Em coerência com esta autonomia – que temos por estabelecida – e vistos os moldes em que se articulam a determinação da pena de prisão aplicada a título principal e da pena de substituição correspondente à comummente designada «pena suspensa» (penas que, atualmente, após as alterações introduzidas no artigo 50º pela Lei nº 94/2017, de 23 de agosto, podem ter – e com regularidade têm – durações distintas[2]), no quadro das finalidades assinadas à estatuição de penas, cujo núcleo essencial se inscreve na proteção de bens jurídicos e na prevenção da prática de futuros crimes, e também das específicas circunstâncias suscetíveis de justificar a suspensão da pena de prisão, não sendo demais sublinhar que a aplicação de tal pena de substituição tem necessariamente de assentar num juízo de prognose favorável no sentido de que a mesma se mostrará adequada e suficiente a assegurar aquelas finalidades, estabelecido em função da personalidade do agente, das suas condições de vida, conduta anterior e posterior ao crime e circunstâncias deste (artigo 50º, nº 1 do Código Penal), justifica-se igualmente que para uma e outra penas se estabeleçam regimes prescricionais próprios, atendendo não apenas à natureza das referidas penas, mas também à compatibilização dos respetivos modos de execução – sabido que é que, sendo uma aplicada a título principal e outra enquanto pena de substituição, por isso coexistindo, em certo sentido, na mesma decisão, as duas não serão executadas em simultâneo.

Na verdade, embora na sentença condenatória seja desde logo fixada a pena de prisão aplicada a título principal, a pena cuja execução se inicia imediatamente após o trânsito em julgado daquela decisão é a suspensão da execução da pena de prisão, que aliás se cumpre com o simples decurso do tempo (independentemente do acatamento de deveres ou regras de conduta por parte do condenado ou da elaboração e homologação do respetivo plano de reinserção social). E, por outro lado, se não for revogada a suspensão da execução da pena de prisão, ou enquanto o não for, não pode iniciar-se o cumprimento da pena de prisão. 

Em consequência, o prazo de prescrição da pena de prisão só pode começar a correr após o trânsito em julgado da decisão que revogar a suspensão da execução da pena, como decorre do disposto no artigo 125º, nº 1, alínea a) do Código Penal – posto que até esse momento aquela pena não pode ser executada.

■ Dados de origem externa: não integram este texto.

/-- SWEEP_START, STEP_START, DRAIN_START, BUFFER_HANDOVER, B_SWITCH and BANK_SWAP (R171, R172, R175, R178 to R180, R192,
R235, R239, R240, R243). The next sweep of the pass starts at step 0 with an empty staging once no replay is in
progress and its weights are ready; with no pass nothing changes. A step that is staged and no wait holds back is
done, and the step count advances: each X-mode engine's contexts take up the step's products, x · conj(y) of the rows'
samples added at each cell of each placement (R165, R176); one that waits for a voltage half is not, and VWAITING is
set. After the last step an engine with a credit reads out into its buffer, whose bytes without an injection are the
header, the CRC-32C over all else, the descriptors and the records of its contexts (R179, R183, R184), or passes the
drain where it holds no records, and one without waits in CREDIT, counting. The hand-over puts the buffer among those
the Basin holds and spends the credit. A B-mode engine goes on after a sub-pass that is not the last and waits for
weights after the last; a swap with a loaded bank puts it in use, one before a load has ended waits and counts, and
where no load is to come the engine goes on with the bank it has. With no sweep these change nothing. Registers below
the MERE page, window words but the pending bits, and the units' state but the correlator's and memory's, are
unchanged; where one page or one field alone is written, and where memory is not, the clause says so. -/
def Obligations.SweepsAndDrains : Prop :=
  ∀ (s : State),
    (s.sward.sweep = none → s.mere.pass = none → ∀ k, exec (.sweepStart k) s = .next s) ∧
    (∀ j w k, s.sward.sweep = none → s.mere.pass = some j → s.sward.next = some w → s.sward.reps = [] →
      s.weightsReady (s.cfgOfPass j) w = true → ∃ t, exec (.sweepStart k) s = .next t ∧ t.sward.sweep = some w ∧ t.sward.step = 0 ∧
        t.sward.staging = [] ∧ t.fld R.XS_CUR_CH = w.chan % 2 ^ R.XS_CUR_CH.w ∧ t.fld R.XS_STAT_SWITCHING = 0 ∧ RegFrame s t CorrelatorUp PbaWords ∧
        t.units = { s.units with sward := t.sward, bas := t.bas, beam := t.beam, dram := t.dram }) ∧
    (s.sward.sweep = none → ∀ k n, exec (.stepStart k) s = .next s ∧ exec (.drainStart n k) s = .next s ∧
      exec (.bufferHandover n) s = .next s ∧ exec (.bSwitch n) s = .next s) ∧
    (∀ w c k, s.sward.sweep = some w → c = s.cfgOfPass w.pass →
      (s.sward.step + 1 < c.steps w.sub → s.stepStaged c w = true → s.firstVoltStep c w = false → s.stepEndsBin c w = false →
        ∃ t, exec (.stepStart k) s = .next t ∧ t.sward.step = s.sward.step + 1 ∧ t.sward.sweep = some w ∧
          (∀ e n, e < c.eX → (s.activeEngs c).filter (fun x => x.2 == n) = [(e, n)] →
            (t.eng n).ctx = (c.places w.round w.pass e).foldl (fun m p => s.stepPlace c w s.sward.step m p) (s.eng n).ctx) ∧
          RegFrame s t CorrelatorUp PbaWords ∧ t.units = { s.units with sward := t.sward, beam := t.beam, dram := t.dram }) ∧
      (s.sward.step < c.steps w.sub → s.stepStaged c w = true → s.firstVoltStep c w = true → s.vHalfFree c w.pass = false → c.bVrel = 0 →
        ∃ t, exec (.stepStart k) s = .next t ∧ t.sward.step = s.sward.step ∧ t.bit R.BM_STAT_VWAITING = true ∧
          Frame s t CorrelatorUp PbaWords ∧ t.units = { s.units with sward := t.sward }) ∧
      (c.steps w.sub ≤ s.sward.step ∨ s.stepStaged c w = false → exec (.stepStart k) s = .next s) ∧
      (∀ x n, n < 80 → (s.activeEngs c).find? (fun x => x.2 == n) = some x → s.stepsOver c w = true → x.1 < c.eX → (s.eng n).phase = 1 →
        ((s.eng n).credit = false → ∃ t, exec (.drainStart n k) s = .next t ∧ t.fld (R.ENG_STAT_STATE n) = esCredit ∧
          t.fld (R.ENG_CYC_CREDIT n) = (s.fld (R.ENG_CYC_CREDIT n) + k) % 2 ^ 48 ∧ (t.eng n).waited = (s.eng n).waited + k ∧
          Frame s t (InPages [engPg n]) NoWord ∧ t.units = { s.units with sward := t.sward }) ∧
        ((s.eng n).credit = true → (c.places w.round w.pass x.1).isEmpty = false → ∃ t, exec (.drainStart n k) s = .next t ∧ t.fld (R.ENG_STAT_STATE n) = esDrain ∧
          (t.eng n).phase = 2 ∧ (t.eng n).ctx = [] ∧
          (s.injects n (c.places w.round w.pass x.1) = false → ∀ d, d = (c.places w.round w.pass x.1).flatMap (fun p => recordBytes (sumsOf (s.eng n).ctx p)) →
            (t.eng n).buf = drainBuffer c w x.1 n false (c.places w.round w.pass x.1) d d) ∧ Frame s t (InPages [engPg n]) PbaWords ∧ t.units = { s.units with sward := t.sward }) ∧
        ((s.eng n).credit = true → (c.places w.round w.pass x.1).isEmpty = true → ∃ t, exec (.drainStart n k) s = .next t ∧
          t.fld (R.ENG_CYC_DRAIN n) = (s.fld (R.ENG_CYC_DRAIN n) + 1088) % 2 ^ (R.ENG_CYC_DRAIN n).w ∧ (t.eng n).phase = 3 ∧ (t.eng n).credit = true ∧
          t.bas.waiting = s.bas.waiting ∧ RegFrame s t CorrelatorUp PbaWords ∧
          t.units = { s.units with mere := t.mere, sward := t.sward, bas := t.bas, beam := t.beam, gsvs := t.gsvs, dram := t.dram })) ∧
      (∀ x n, n < 80 → (s.activeEngs c).find? (fun x => x.2 == n) = some x → x.1 < c.eX → (s.eng n).phase = 2 →
        ∃ t, exec (.bufferHandover n) s = .next t ∧ t.bas.waiting = s.bas.waiting ++ [⟨w, x.1, n, false, (s.eng n).buf⟩] ∧
          (t.eng n).credit = false ∧ t.fld (R.ENG_STAT_BUF_FULL n) = 1 ∧ t.fld R.BAS_CR_ISSUED = (s.fld R.BAS_CR_ISSUED + 1) % 2 ^ 48 ∧
          RegFrame s t CorrelatorUp PbaWords ∧
          t.units = { s.units with mere := t.mere, sward := t.sward, bas := t.bas, beam := t.beam, gsvs := t.gsvs, dram := t.dram }) ∧
      (∀ x n, (s.activeEngs c).find? (fun x => x.2 == n) = some x → s.stepsOver c w = true → c.eX ≤ x.1 → (s.eng n).phase = 1 →
        (w.sub + 1 < c.shape.d → ∃ t, exec (.bSwitch n) s = .next t ∧ (t.eng n).phase = 3 ∧ RegFrame s t CorrelatorUp PbaWords ∧
          t.units = { s.units with mere := t.mere, sward := t.sward, bas := t.bas, beam := t.beam, dram := t.dram }) ∧
        (c.shape.d ≤ w.sub + 1 → ∃ t, exec (.bSwitch n) s = .next t ∧ (t.eng n).phase = 2 ∧ Frame s t (Keys []) NoWord ∧
          t.units = { s.units with sward := t.sward, gsvs := t.gsvs }))) ∧
    (∀ x n k, s.sward.sweep = none → (s.activeEngs s.passCfg).find? (fun x => x.2 == n) = some x → s.passCfg.eX ≤ x.1 →
      (s.beam.free.isSome = true → s.beam.loading = none → ∃ t, exec (.bankSwap n k) s = .next t ∧ (t.eng n).phase = 3 ∧
        t.beam = (if s.oldBank = true then { s.beam with cur := s.beam.free, free := none } else s.beam) ∧
        t.fld R.BM_WL_WAIT_CYC = (s.fld R.BM_WL_WAIT_CYC + k) % 2 ^ R.BM_WL_WAIT_CYC.w ∧
        Frame s t (Keys [R.BM_WL_WAIT_CYC]) NoWord ∧ t.units = { s.units with sward := t.sward, beam := t.beam }) ∧
      (s.oldBank = true → s.beam.free = none → (s.beam.loading.isSome = true ∨ s.nextBeam.isSome = true) → ∃ t, exec (.bankSwap n k) s = .next t ∧
        t.fld R.BM_WL_WAIT_CYC = (s.fld R.BM_WL_WAIT_CYC + k) % 2 ^ R.BM_WL_WAIT_CYC.w ∧
        t.sward = (if s.mere.pass.isSome then { s.sward with cycles := s.sward.cycles + k } else s.sward) ∧
        Frame s t (Keys [R.BM_WL_WAIT_CYC]) NoWord ∧ t.units = { s.units with sward := t.sward }) ∧
      ((s.oldBank = false ∨ (s.beam.free = none ∧ s.beam.loading = none ∧ s.nextBeam = none)) → ∃ t, exec (.bankSwap n k) s = .next t ∧
        (t.eng n).phase = 3 ∧ t.beam = s.beam ∧ Frame s t (Keys [R.BM_WL_WAIT_CYC]) NoWord ∧ t.units = { s.units with sward := t.sward })) ∧
    (∀ (c : Cfg) w κ (m : SMap (List (Int × Int))) (p : Place) q i, (sumsOf m p).length = 4096 → i < 4096 → q = blockPQ c.nbX p.block →
      ∀ xs ys : Nat → Int × Int, (∀ σ, xs σ = (s.groupAt (c.stepSample w.sub σ κ) q.1).getD (i / 64) (0, 0)) →
        (∀ σ, ys σ = (s.groupAt (c.stepSample w.sub σ κ) q.2).getD (i % 64) (0, 0)) →
        ∀ σs, σs = (if p.sliced then [p.slice] else List.range c.shape.s) →
        (sumsOf (s.stepPlace c w κ m p) p).getD i (0, 0) =
          (((sumsOf m p).getD i (0, 0)).1 + (σs.map (fun σ => (xs σ).1 * (ys σ).1 + (xs σ).2 * (ys σ).2)).sum,
           ((sumsOf m p).getD i (0, 0)).2 + (σs.map (fun σ => (xs σ).2 * (ys σ).1 - (xs σ).1 * (ys σ).2)).sum))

Retomando o raciocínio exposto no já citado acórdão do Tribunal da Relação de Coimbra de 04.06.2008[3], que nesta matéria faz eco do acórdão do Tribunal da Relação de Évora de 10.07.2007 (também citado), partindo da compreensão da suspensão da execução como verdadeira pena de substituição, só com a decisão que revogue a pena substitutiva e determine a execução da prisão se inicia o prazo de prescrição desta pena principal.

Realmente, lê-se neste aresto: «não obstante a pena principal ser fixada definitivamente na sentença condenatória e, nessa medida, poder afirmar-se que, do ponto de vista da escolha e determinação concreta da pena (cfr. arts. 369.º a 371.º do CPP), a mesma é aí aplicada, não pode dizer-se que a sentença condenatória aplicou a pena de prisão para efeitos da sua execução, uma vez que a sua substituição por outra pena privou-a desse efeito-regra, o qual só virá a ser-lhe eventualmente reconhecido por nova decisão judicial, pois a eventual revogação de pena de substituição não ocorre ope legis em caso algum.»

E acrescenta: «Assim, nos casos de substituição não pode falar-se, para todos os efeitos, de aplicação da pena principal na sentença condenatória, pois só o trânsito em julgado de nova decisão judicial que revogue a pena de substituição pode determinar a execução da pena principal. Consequentemente, o dies a quo do prazo prescricional da pena principal, nos termos do art. 122.º n.º 2 do C. Penal, ocorre com esta última decisão e não com a decisão condenatória, nos casos em que é substituída por pena de substituição.»

Estas observações, que temos como inteiramente correctas, permitem-nos concluir que só com a decisão que revogue a pena substitutiva de suspensão e determine a execução da prisão se inicia o prazo de prescrição desta pena principal.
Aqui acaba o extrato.